We are searching for the best talent for an Analyst II Data Manager in our Clinical Data Standards team, located in High Wycombe, United Kingdom (Hybrid: 3 days per week onsite). In this role, you will provide oversight and accountability for data management activities across multiple trials of low to moderate complexity or for a single high-complexity trial. The Analyst II Data Manager makes recommendations and influences decisions for specific trials or assignments while executing critical data management tasks and performing scientific data reviews. You will analyse data and make informed recommendations under the guidance of your manager or the Data Management Leader (DML). Your work will be received in broad terms, with oversight from the DML on an ongoing basis, and the amount of instruction will be limited, allowing for autonomy.

Responsibilities

• Take a leadership role with external suppliers, trial customers, and other internal/external partners to establish, align, and confirm data management and/or clinical data management expectations for assigned trial(s), including but not limited to:
• Gathering and/or reviewing content and integration requirements for eCRF and other data collection tools.
• Establishing conventions and quality expectations for clinical data.
• Establishing expectations for dataset content and structure.
• Setting timelines and following up regularly to monitor the delivery of all data management milestones.
• Reviewing clinical data management documents (including submission package) ensuring appropriate quality, scientific content, organization, clarity, accuracy, format, and consistency.
• Ensuring compliance with regulatory guidelines and the documentation matrix.
• Ensuring real-time inspection readiness of all DM deliverables for the trial and participating in regulatory agency and J&J internal audits as necessary.
• Planning and tracking content, format, quality, and timing of applicable data management deliverables, ensuring on-time delivery.
• Taking a leadership role with the assigned clinical working group(s) to ensure DM and trial needs and deliverables are achieved.
• Creating key functional plans (e.g., study Integrated Review Plan) ensuring appropriate quality, scientific content, organization, clarity, accuracy, format, and consistency.
• Identifying and communicating lessons learned, best practices, and frequently asked questions at the trial level.
• Identifying and participating in process, system, and tool improvement initiatives.
• Performing trial level oversight controls and/or executing data management activities per applicable procedures, with DML direction.

Principal Relationships

• Reports into a people manager position within the functional area (e.g., Data Management Leader).
• Functional contacts within IDAR include Leaders and/or leads in Data Management and Central Monitoring, Clinical and Statistical Programming, Clinical Data Standards, Regulatory Medical Writing, IDAR Therapeutic Area Lead, and system support organizations.
• Functional Contacts within J&J Innovative Medicine include Global Program Leaders, Global Trial Leaders, Biostatisticians, Clinical Teams, Procurement, Finance, Legal, Global Privacy, Regulatory, Strategic Partnerships, Human Resources and Project Coordinators.
• External contacts include External partners and suppliers, CRO management and vendor liaisons, industry peers and working groups.

Qualifications

• Bachelor\’s degree (e.g., BS, BA) or equivalent professional experience is required, preferably in Clinical Data Management, Health, or Computer Sciences.
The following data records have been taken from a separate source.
/-- Settles O14: each row is a word with no operation, with its own words at its own width. -/
theorem unimplementedRowsHalt : Obligations.UnimplementedRowsHalt := by
  refine ⟨fun ign s => rfl, fun opd s p hp => ?_, fun x opd s p hp => ?_⟩
  · simp only [List.mem_cons, List.not_mem_nil, or_false] at hp
    rcases hp with rfl | rfl | rfl | rfl | rfl | rfl <;> exact cycle_unimplementedII
  · simp only [List.mem_cons, List.not_mem_nil, or_false] at hp
    rcases hp with rfl | rfl | rfl | rfl | rfl | rfl | rfl | rfl | rfl | rfl <;>
      exact extendedUnimplemented_halts _ _ x opd s

end Sys2Proof.Proofs
end

section
/-! PROOF. The addressing modes of formats I and II (R140 to R155): the value and the place each source mode resolves to,
and the destination modes by the source modes. -/

namespace Sys2Proof.Proofs

open Sys2Proof Sys2Proof.Machine

/-! ## The constant generator (R140, R141) -/

theorem resolveSrc_const (ws : Size) (hi : Option (BitVec 4)) (k : CgConst) (s : State) :
    resolveSrc ws hi (.const k) s = .ok (⟨trunc ws (cgValue k), .none⟩, s) := rfl

/-- Every constant but -1 fits every width. -/
theorem trunc_cgValue {k : CgConst} (h : k ≠ .minusOne) (ws : Size) : trunc ws (cgValue k) = cgValue k := by
  refine trunc_of_lt (lt_of_lt_of_le ?_ (Nat.pow_le_pow_right (by decide) (show 8 ≤ bits ws by cases ws <;> decide)))
  cases k with
  | minusOne => exact absurd rfl h
  | _ => decide

/-- -1 is all ones at the width (R141). -/
theorem trunc_minusOne (ws : Size) : trunc ws (cgValue .minusOne) = slotOf (full ws - 1) := by cases ws <;> rfl

/-- Settles O35: As with register 2 or 3 names a constant, and a constant is masked and has no place. -/
theorem constantGenerator : Obligations.ConstantGenerator := by
  have hconst : ∀ (k : CgConst), k ≠ .minusOne → ∀ ws hi s,
      resolveSrc ws hi (.const k) s = .ok (⟨cgValue k, .none⟩, s) := fun k hk ws hi s => by
    rw [resolveSrc_const, trunc_cgValue hk]
  refine ⟨fun ws hi s => ⟨hconst .zero (by decide) ws hi s, hconst .one (by decide) ws hi s,
    hconst .two (by decide) ws hi s, ?_, hconst .four (by decide) ws hi s, hconst .eight (by decide) ws hi s⟩,
    by decide, fun ws hi reads s => ⟨rfl, rfl⟩, fun ws v s => rfl⟩
  rw [← trunc_minusOne]
  exact resolveSrc_const ws hi .minusOne s

/-! ## What a memory operand and an extension word give -/

theorem opMemory_ok_of_busRead {ws : Size} {a v : Slot} {s u : State} (h : busRead s a (nb ws) .read = .ok (v, u)) :
    opMemory ws a s = .ok (⟨trunc ws v, .mem a⟩, u) := by
  rw [opMemory, h]

/-- Bits 19:16 an extension word puts above a fetched word, as a number (R154). -/
def highPart : Option (BitVec 4) → Nat
  | none => 0
  | some b => b.toNat * 65536

/-- The number of an offset: the word as signed, or the 20 bits of the word with bits 19:16 above it (R148). -/
def offsetNumber (hi : Option (BitVec 4)) (w : Word) : Int :=
  if hi.isNone then w.toInt else signed .ext (highPart hi + w.toNat)

/-- A 20-bit number as signed (R148). -/
theorem signed_ext_eq (n : Nat) : signed .ext n = if n < 2 ^ 19 then (n : Int) else n - 2 ^ 20 := by
  simp only [signed, half, full, bits]
  split_ifs <;> omega

theorem extValue_eq (hi : Option (BitVec 4)) (w : Word) : extValue hi w = slotOf (highPart hi + w.toNat) := by
  cases hi with
  | none => rw [extValue, highPart, Nat.zero_add, slotOf]
  | some b => rfl

theorem toInt_extOffset_eq (hi : Option (BitVec 4)) (w : Word) : (extOffset hi w).toInt = offsetNumber hi w := by
  cases hi with
  | none => exact BitVec.toInt_signExtend_of_le (by decide)
  | some b => exact toInt_extOffset b w

section fetched

variable {ws : Size} {hi : Option (BitVec 4)} {s s1 u : State} {w : Word} {v : Slot}
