-- ==== Sys2Proof/Machine/Arith.lean ====
section
/-! DEFINITION. The arithmetic and logic family (spec file 46_arith.md): for each row the `DecodedInstruction` its rule has the
block output. No row raises an error, reads a flag or changes anything but the result. The words after a rule number are
the spec's gloss of the target CPU's instruction, for orientation only (93_implementation_defined.md G4). -/

namespace Sys2Proof.Machine

/-- `ADD r,i`, rule R230: add the 4-bit literal to r. -/
def execAddRI (r : Sel) (imm : Nibble) (s : State) : Result :=
  emitPlain s .ADD (some (selOperand r)) (some (immNibble imm))

/-- `ADD r,q`, rule R231: add q to r. -/
def execAddRQ (r : Sel) (q : Sel) (s : State) : Result :=
  emitPlain s .ADD (some (selOperand r)) (some (selOperand q))

/-- `ADC r,i`, rule R232: add the 4-bit literal and carry to r. -/
def execAdcRI (r : Sel) (imm : Nibble) (s : State) : Result :=
  emitPlain s .ADC (some (selOperand r)) (some (immNibble imm))

/-- `ADC r,q`, rule R233: add q and carry to r. -/
def execAdcRQ (r : Sel) (q : Sel) (s : State) : Result :=
  emitPlain s .ADC (some (selOperand r)) (some (selOperand q))

/-- `SUB r,q`, rule R234: subtract q from r. -/
def execSubRQ (r : Sel) (q : Sel) (s : State) : Result :=
  emitPlain s .SUB (some (selOperand r)) (some (selOperand q))

/-- `SBC r,i`, rule R235: subtract the 4-bit literal and carry from r. -/
def execSbcRI (r : Sel) (imm : Nibble) (s : State) : Result :=
  emitPlain s .SBC (some (selOperand r)) (some (immNibble imm))

/-- `SBC r,q`, rule R236: subtract q and carry from r. -/
def execSbcRQ (r : Sel) (q : Sel) (s : State) : Result :=
  emitPlain s .SBC (some (selOperand r)) (some (selOperand q))

/-- `AND r,i`, rule R237: bitwise and of r with the 4-bit literal. -/
def execAndRI (r : Sel) (imm : Nibble) (s : State) : Result :=
  emitPlain s .AND (some (selOperand r)) (some (immNibble imm))

/-- `AND r,q`, rule R238: bitwise and of r with q. -/
def execAndRQ (r : Sel) (q : Sel) (s : State) : Result :=
  emitPlain s .AND (some (selOperand r)) (some (selOperand q))

/-- `OR r,i`, rule R239: bitwise or of r with the 4-bit literal. -/
def execOrRI (r : Sel) (imm : Nibble) (s : State) : Result :=
  emitPlain s .OR (some (selOperand r)) (some (immNibble imm))

/-- `OR r,q`, rule R240: bitwise or of r with q. -/
def execOrRQ (r : Sel) (q : Sel) (s : State) : Result :=
  emitPlain s .OR (some (selOperand r)) (some (selOperand q))

/-- `XOR r,i`, rule R241: bitwise exclusive or of r with the 4-bit literal. -/
def execXorRI (r : Sel) (imm : Nibble) (s : State) : Result :=
  emitPlain s .XOR (some (selOperand r)) (some (immNibble imm))

/-- `XOR r,q`, rule R242: bitwise exclusive or of r with q. -/
def execXorRQ (r : Sel) (q : Sel) (s : State) : Result :=
  emitPlain s .XOR (some (selOperand r)) (some (selOperand q))

/-- `CP r,i`, rule R243: compare r with the 4-bit literal. -/
def execCpRI (r : Sel) (imm : Nibble) (s : State) : Result :=
  emitPlain s .CP (some (selOperand r)) (some (immNibble imm))

/-- `CP r,q`, rule R244: compare r with q. -/
def execCpRQ (r : Sel) (q : Sel) (s : State) : Result :=
  emitPlain s .CP (some (selOperand r)) (some (selOperand q))

/-- `FAN r,i`, rule R245: flag-only and of r with the 4-bit literal. -/
def execFanRI (r : Sel) (imm : Nibble) (s : State) : Result :=
  emitPlain s .FAN (some (selOperand r)) (some (immNibble imm))

/-- `FAN r,q`, rule R246: flag-only and of r with q. -/
def execFanRQ (r : Sel) (q : Sel) (s : State) : Result :=
  emitPlain s .FAN (some (selOperand r)) (some (selOperand q))

/-- `RLC A`, rule R247: rotate r left through carry. -/
def execRlcA (s : State) : Result :=
  emitPlain s .RLC (some (selOperand .a)) none

/-- `RLC B`, rule R247: rotate r left through carry. -/
def execRlcB (s : State) : Result :=
  emitPlain s .RLC (some (selOperand .b)) none

/-- `RLC MX`, rule R247: rotate r left through carry. -/
def execRlcMX (s : State) : Result :=
  emitPlain s .RLC (some (selOperand .mx)) none

/-- `RLC MY`, rule R247: rotate r left through carry. -/
def execRlcMY (s : State) : Result :=
  emitPlain s .RLC (some (selOperand .my)) none

/-- `RRC r`, rule R248: rotate r right through carry. -/
def execRrcR (r : Sel) (s : State) : Result :=
  emitPlain s .RRC (some (selOperand r)) none

/-- `INC Mn`, rule R249: increment data memory nibble Mn. -/
def execIncMn (n : Nibble) (s : State) : Result :=
  emitPlain s .INC (some (memName n)) none

/-- `DEC Mn`, rule R250: decrement data memory nibble Mn. -/
def execDecMn (n : Nibble) (s : State) : Result :=
  emitPlain s .DEC (some (memName n)) none

/-- `ACPX MX,r`, rule R251: add r and carry to memory at X, then increment X. -/
def execAcpx (r : Sel) (s : State) : Result :=
  emitPlain s .ACPX (some (.registerIndirect .X)) (some (selOperand r))

/-- `ACPY MY,r`, rule R252: add r and carry to memory at Y, then increment Y. -/
def execAcpy (r : Sel) (s : State) : Result :=
  emitPlain s .ACPY (some (.registerIndirect .Y)) (some (selOperand r))

/-- `SCPX MX,r`, rule R253: subtract r and carry from memory at X, then increment X. -/
def execScpx (r : Sel) (s : State) : Result :=
  emitPlain s .SCPX (some (.registerIndirect .X)) (some (selOperand r))

/-- `SCPY MY,r`, rule R254: subtract r and carry from memory at Y, then increment Y. -/
def execScpy (r : Sel) (s : State) : Result :=
  emitPlain s .SCPY (some (.registerIndirect .Y)) (some (selOperand r))

/-- `NOT r`, rule R255: bitwise complement of r. -/
def execNotR (r : Sel) (s : State) : Result :=
  emitPlain s .NOT (some (selOperand r)) none

end Sys2Proof.Machine
end

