-- ==== Sys2Proof/Machine/Unmatched.lean ====
section
/-! DEFINITION. The unmatched words family (spec file 30_encoding.md): for each row the `DecodedInstruction` its rule has the
block output. No row raises an error, reads a flag or changes anything but the result. The words after a rule number are
the spec's gloss of the target CPU's instruction, for orientation only (93_implementation_defined.md G4). -/

namespace Sys2Proof.Machine

/-- `UNKNOWN`, rule R80: a word no row matches is a result, not an error; there is one class of such words (rule R82). -/
def execUnknown (_ : Word12) (s : State) : Result :=
  emit s unknownOutput

end Sys2Proof.Machine
end

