-- ==== Sys2Proof/Certificates/Slice0/Obligations.lean ====
section
/-! DEFINITION. The statements for the provers. A statement marked 'stated' in OBLIGATIONS.json formalises the rules it
cites; the others say what their docstrings name. Rows of the rule list other than `JP s` and `PSET p`, and the choices
marked D<n>, are decisions of the spec (92_eei_decisions.md), which its numbered rules state. -/

open Sys2Proof Sys2Proof.Machine Sys2Proof.Safety

/-- At State.reset the Page State Index holds no record, page_rec carries 0x01, and a query at any address answers
page value 0x01 (the table of initial values of the environment; log entry 7 on page_rec). That no container is
presented, that address is 0 and that there is no result are the model's choices (log entries 2, 3, 4) and are not
stated. -/
def Obligations.ResetHasAnEmptyIndexAndTheDefaultPage : Prop :=
  State.reset.index = [] ∧ State.reset.pageRec = 0x01 ∧ ∀ x, (query State.reset.index x).pageValue = 0x01

/-- When the bytes decode to i, step is exec of i on the state with page_rec bound, followed by the environment's
reaction. Binding changes nothing while the index is being built and drives query(address).page_value once it is
finished. The reaction inserts the record of a decoded PSET while the index is being built and changes nothing
otherwise. That a step takes in the environment's binding and reaction is the model's arrangement (log entry 6). -/
def Obligations.StepRunsTheDecodedInstruction : Prop :=
  (∀ (s : State) (i : Instr), decode s.bytes = .ok i → step s = afterCall (exec i s.bindPageRec)) ∧
  (∀ s : State, s.phase = .building → s.bindPageRec = s) ∧
  (∀ s : State, s.phase = .finished → s.bindPageRec = { s with pageRec := (query s.index s.address).pageValue }) ∧
  (∀ (t : State) (p : PageValue) (op2 : Option Operand) (edges : List BranchEdge) (c : Option Comment),
    t.phase = .building → t.result = some ⟨.PSET, some (.immediate (p.setWidth 8)), op2, edges, c⟩ →
    afterCall (.next t) = .next { t with index := insertRecord t.address p t.index }) ∧
  (∀ (t : State) (d : DecodedInstruction), t.result = some d → d.mnemonic ≠ .PSET → afterCall (.next t) = .next t) ∧
  (∀ t : State, t.phase = .finished → afterCall (.next t) = .next t)

/-- Word 0x023 is JP 0x23, 0xE41 is PSET 1, 0xFFB is NOP5, 0xA45 is CP XH,5, 0xE6F is LDPX MX,0xF, 0xF5C is RST F,0xC,
0xFE5 is LD B,SPH, 0xABC is SBC MY,A, 0xD1F is NOT B, and 0xED0 matches no row. -/
def Obligations.SampleWordsDecodeAsTheirEncodingsSay : Prop :=
  decodeWord 0x023 = .jp 0x23 ∧ decodeWord 0xE41 = .pset 0x01 ∧ decodeWord 0xFFB = .nop5 ∧ decodeWord 0xA45 = .cpXH 0x5 ∧
  decodeWord 0xE6F = .ldpxMX 0xF ∧ decodeWord 0xF5C = .rstF 0xC ∧ decodeWord 0xFE5 = .ldRSPH .b ∧
  decodeWord 0xABC = .sbcRQ .my .a ∧ decodeWord 0xD1F = .notR .b ∧ decodeWord 0xED0 = .unknown 0xED0

/-- For every instruction of the table, with every operand at every value its encoding admits, decode of its encoded
container is the instruction itself. -/
def Obligations.DecodeReadsBackEveryEncodedInstruction : Prop :=
  ∀ i : Instr, i.wellFormed = true → decode (encodeBytes i) = .ok i

/-- For any bytes that decode to i, i is well-formed and its encoding is the 12-bit word of those bytes, so no bit of
the word is dropped and no word is read as another row. -/
def Obligations.DecodedInstructionsEncodeBackToTheirWord : Prop :=
  ∀ (bytes : List Byte) (i : Instr), decode bytes = .ok i → i.wellFormed = true ∧ wordOf bytes = .ok (encode i)

/-- Every row has match & ~mask = 0 and hits w exactly when w & mask = match. Rows are sorted by the number of 1 bits
of the mask, most first, ties by ascending match; the weights that occur are 12, 10, 8, 7, 6, 4, weight 10 is that of
the masks 0xFCF and 0xFFC alone, and the resulting index is the priority. The order is the spec's own decision D4. -/
def Obligations.RulesStandInOrderOfMaskWeight : Prop :=
  (∀ row ∈ RULES, row.mtch &&& ~~~row.mask = 0) ∧
  (∀ row ∈ RULES, ∀ w, row.hits w = true ↔ w &&& row.mask = row.mtch) ∧
  RULES.Pairwise (fun a b => maskWeight b.mask < maskWeight a.mask ∨
    (maskWeight a.mask = maskWeight b.mask ∧ a.mtch.toNat < b.mtch.toNat)) ∧
  (RULES.map fun row => maskWeight row.mask).dedup = [12, 10, 8, 7, 6, 4] ∧
  (∀ row ∈ RULES, maskWeight row.mask = 10 ↔ row.mask = 0xFCF ∨ row.mask = 0xFFC) ∧
  RULES.map (fun row => row.prio) = List.range' 1 112

/-- For any rule list, a word decodes by a row that hits it and has no hitting row before it; if no row of the list
hits it, it decodes to UNKNOWN. -/
def Obligations.FirstMatchingRowWins : Prop :=
  ∀ (rules : List Row) (w : Word12),
    (∀ (before after : List Row) (row : Row), rules = before ++ row :: after → row.hits w = true →
      (∀ r ∈ before, r.hits w = false) → decodeRow rules w = some row ∧ decodeWordWith rules w = row.build w) ∧
    ((∀ r ∈ rules, r.hits w = false) → decodeRow rules w = none ∧ decodeWordWith rules w = .unknown w)

/-- Two rows of the list, the first of lower priority number, hit a common word exactly when they are one of the
eleven pairs of the overlap table; then every word the earlier hits the later hits too, and some word the later hits
the earlier does not. The spec marks this as derived from its rule list. -/
def Obligations.ElevenPairsOfRowsOverlapAndNoOther : Prop :=
  ∀ a ∈ RULES, ∀ b ∈ RULES, a.prio < b.prio →
    ((∃ w, a.hits w = true ∧ b.hits w = true) ↔ (a.prio, b.prio) ∈ overlaps) ∧
    ((a.prio, b.prio) ∈ overlaps →
      (∀ w, a.hits w = true → b.hits w = true) ∧ ∃ w, b.hits w = true ∧ a.hits w = false)

/-- For every reordering of the rule list in which each earlier row of an overlapping pair still stands before its
later row, every byte sequence decodes as under the priority order. -/
def Obligations.AnyOrderThatKeepsTheOverlapsDecodesAlike : Prop :=
  ∀ rules : List Row, rules.Perm RULES →
    (∀ a ∈ RULES, ∀ b ∈ RULES, (a.prio, b.prio) ∈ overlaps → List.Sublist [a, b] rules) →
    ∀ bytes : List Byte, (wordOf bytes).map (decodeWordWith rules) = decode bytes

/-- For any bytes, looking the word up by upper, then middle, then lower nibble gives the instruction of the first
matching rule. -/
def Obligations.NibbleTableDecodesAlike : Prop :=
  ∀ bytes : List Byte, (wordOf bytes).map decodeByNibbles = decode bytes

/-- Bytes decode to UNKNOWN exactly when their word lies in the table of unmatched ranges, and that table holds 73
words. The set follows from the spec's rule list (decision D3). -/
def Obligations.UnmatchedWordsAreTheSeventyThree : Prop :=
  (∀ (bytes : List Byte) (w : Word12), wordOf bytes = .ok w →
    ((∃ v, decode bytes = .ok (.unknown v)) ↔ unmatched w = true)) ∧
  (unmatchedRanges.map fun r => r.2 + 1 - r.1).sum = 73

/-- If no row of the rule list hits the word of the bytes, the step answers a next state whose result is UNKNOWN
without operands, edges or comment, whatever address and page_rec are, and only the result and the bound page_rec may
differ; exec of UNKNOWN always answers with that result. -/
def Obligations.UnknownIsAResultAndNotAnError : Prop :=
  (∀ (w : Word12) (s : State), exec (.unknown w) s = .next { s with result := some ⟨.UNKNOWN, none, none, [], none⟩ }) ∧
  (∀ (s : State) (w : Word12), wordOf s.bytes = .ok w → (∀ row ∈ RULES, row.hits w = false) →
    step s = .next { s with pageRec := boundPageRec s, result := some ⟨.UNKNOWN, none, none, [], none⟩ }) ∧
  decode [0x0E, 0xD0] = .ok (.unknown 0xED0)

/-- The list of mnemonics, UNKNOWN first, has 47 members without repetition and holds every mnemonic; and for each
mnemonic some word decodes with it, at every address and page record. That every mnemonic is reached the spec derives
from its rule list; the names beyond the source's ten are the spec's own (decisions D3, D16). -/
def Obligations.FortySevenMnemonicsAllReached : Prop :=
  mnemonicOrder.length = 47 ∧ mnemonicOrder.Nodup ∧
  ∀ m : Mnemonic, m ∈ mnemonicOrder ∧
    ∃ bytes, ∀ address pageRec, ∃ d, decodeCall bytes address pageRec = .ok d ∧ d.mnemonic = m

/-- No bytes are InvalidInput; one byte v is the container 0x00 v; of two or more bytes the last two b0 b1 are the
container, b0 in bits 15:8; the word is b0[3:0] followed by b1; two containers that differ only in bits 15:12 give the
same word. -/
def Obligations.WordIsTheLowTwelveBitsOfTheLastTwoBytes : Prop :=
  (containerOf [] = .error .invalidInput ∧ wordOf [] = .error .invalidInput) ∧
  (∀ v : Byte, containerOf [v] = .ok (0x00#8 ++ v) ∧ wordOf [v] = .ok (0x0#4 ++ v)) ∧
  (∀ (before : List Byte) (b0 b1 : Byte), containerOf (before ++ [b0, b1]) = .ok (b0 ++ b1) ∧
    wordOf (before ++ [b0, b1]) = .ok (b0.extractLsb' 0 4 ++ b1)) ∧
  (∀ c c' : Container, c.extractLsb' 0 12 = c'.extractLsb' 0 12 → rawWord c = rawWord c')

/-- For container bytes b0 b1 and their word w: upper is b0[3:0], middle is b1[7:4], lower is b1[3:0], combined_low8
is b1 and middle followed by lower, imm5 is b1[4:0]; sel54 is middle[1:0], sel32 is lower[3:2], sel10 is lower[1:0];
the view holds these five fields. The sub-fields are the spec's own names (decision D3). -/
def Obligations.FieldsAreTheSlicesOfTheWord : Prop :=
  ∀ (b0 b1 : Byte) (w : Word12), wordOf [b0, b1] = .ok w →
    upper w = b0.extractLsb' 0 4 ∧ middle w = b1.extractLsb' 4 4 ∧ lower w = b1.extractLsb' 0 4 ∧
    combinedLow8 w = b1 ∧ middle w ++ lower w = b1 ∧ imm5 w = b1.extractLsb' 0 5 ∧ upper w ++ middle w ++ lower w = w ∧
    sel54 w = (middle w).extractLsb' 0 2 ∧ sel32 w = (lower w).extractLsb' 2 2 ∧ sel10 w = (lower w).extractLsb' 0 2 ∧
    view w = ⟨upper w, middle w, lower w, combinedLow8 w, imm5 w⟩

/-- For every state that presents the single byte v, the step answers with the result JP, operand Address(v), and one
Unconditional edge to the bound page value followed by v. The spec marks this as derived. -/
def Obligations.OneByteIsAlwaysAnUnconditionalJump : Prop :=
  ∀ (s : State) (v : Byte), s.bytes = [v] →
    step s = .next (s.bindPageRec.withResult ⟨.JP, some (.address (v.setWidth 16)), none,
      [⟨.unconditional, some (0#19 ++ boundPageRec s ++ v)⟩], none⟩)

/-- For every state: with no bytes the step ends in InvalidInput, without a next state, and the port out_invalid_input
is 1; with any bytes, any address and any page record the step answers a next state that holds a result. -/
def Obligations.OnlyEmptyInputFails : Prop :=
  (∀ s : State, s.bytes = [] → step s = .fault .invalidInput) ∧
  (∀ s : State, s.bytes ≠ [] → ∃ t, step s = .next t ∧ t.result.isSome = true) ∧
  (∀ (pin : PortIn) (address : WordAddr) (pageRec : PageValue), Carries pin [] address pageRec →
    (portBlock pin).invalidInput = true)

/-- For any two states that agree on bytes, address and the page value page_rec carries in the call, whatever their
earlier results, index and phase, either both calls fail alike or both answer with the same result. -/
def Obligations.ResultDependsOnTheInputsAlone : Prop :=
  ∀ s t : State, s.bytes = t.bytes → s.address = t.address → boundPageRec s = boundPageRec t →
    (∀ s', step s = .next s' → ∃ t', step t = .next t' ∧ t'.result = s'.result) ∧
    (∀ f, step s = .fault f → step t = .fault f) ∧ (∀ r, step s ≠ .refused r)

/-- For every state whose step answers a next state, a step from that next state answers the same state again: the
result, the index and the inputs stay (decoding is idempotent and inserting a duplicate address is a no-op). -/
def Obligations.CallingTwiceChangesNothingMore : Prop :=
  ∀ s t : State, step s = .next t → step t = .next t

/-- For every state, decode(bytes, address, page_rec) by the columns of the rule list, with page_rec as bound in the
call, gives the result d exactly as the step does, and gives InvalidInput exactly where the step ends in it. -/
def Obligations.TableDrivenBlockEqualsTheMachine : Prop :=
  ∀ s : State,
    match decodeCall s.bytes s.address (boundPageRec s) with
    | .ok d => ∃ t, step s = .next t ∧ t.result = some d ∧ t.bytes = s.bytes ∧ t.address = s.address ∧ t.phase = s.phase
    | .error _ => step s = .fault .invalidInput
Advanced degrees preferred (e.g., Masters, PhD).
• Minimum 2 years\’ experience in Pharmaceutical, CRO or Biotech industry or related field.
• Experience in clinical drug development within the pharmaceutical industry or related industry.
• Experience working with cross functional stakeholders and teams.
• Strong written and verbal communications skills (in English).
• Team leadership experience showcasing effective oversight and delegation skills to guide and support team members while contributing as an individual contributor (preferred).
• Clinical data management experience and/or knowledge of scientific concepts presented in clinical trial protocols.
• In-depth knowledge of current clinical drug development processes and applicable international guidelines regarding data management of clinical trials.
• Knowledge of technology platforms and systems to capture and process data, and understanding of data privacy rules in relation to clinical data exchange.
• Approx. 10% travel (domestic or international) may be required.

Benefits

We offer a competitive salary and extensive benefits package. The health and well-being of our employees is a priority; we have a flexible working environment and value work-life balance. We offer career development opportunities for those who want to grow and be part of our organization. Johnson & Johnson is an Affirmative Action and Equal Opportunity Employer. All qualified applicants will receive consideration for employment without regard to race, color, religion, sex, sexual orientation, gender identity, age, national origin, or protected veteran status and will not be discriminated against on the basis of disability.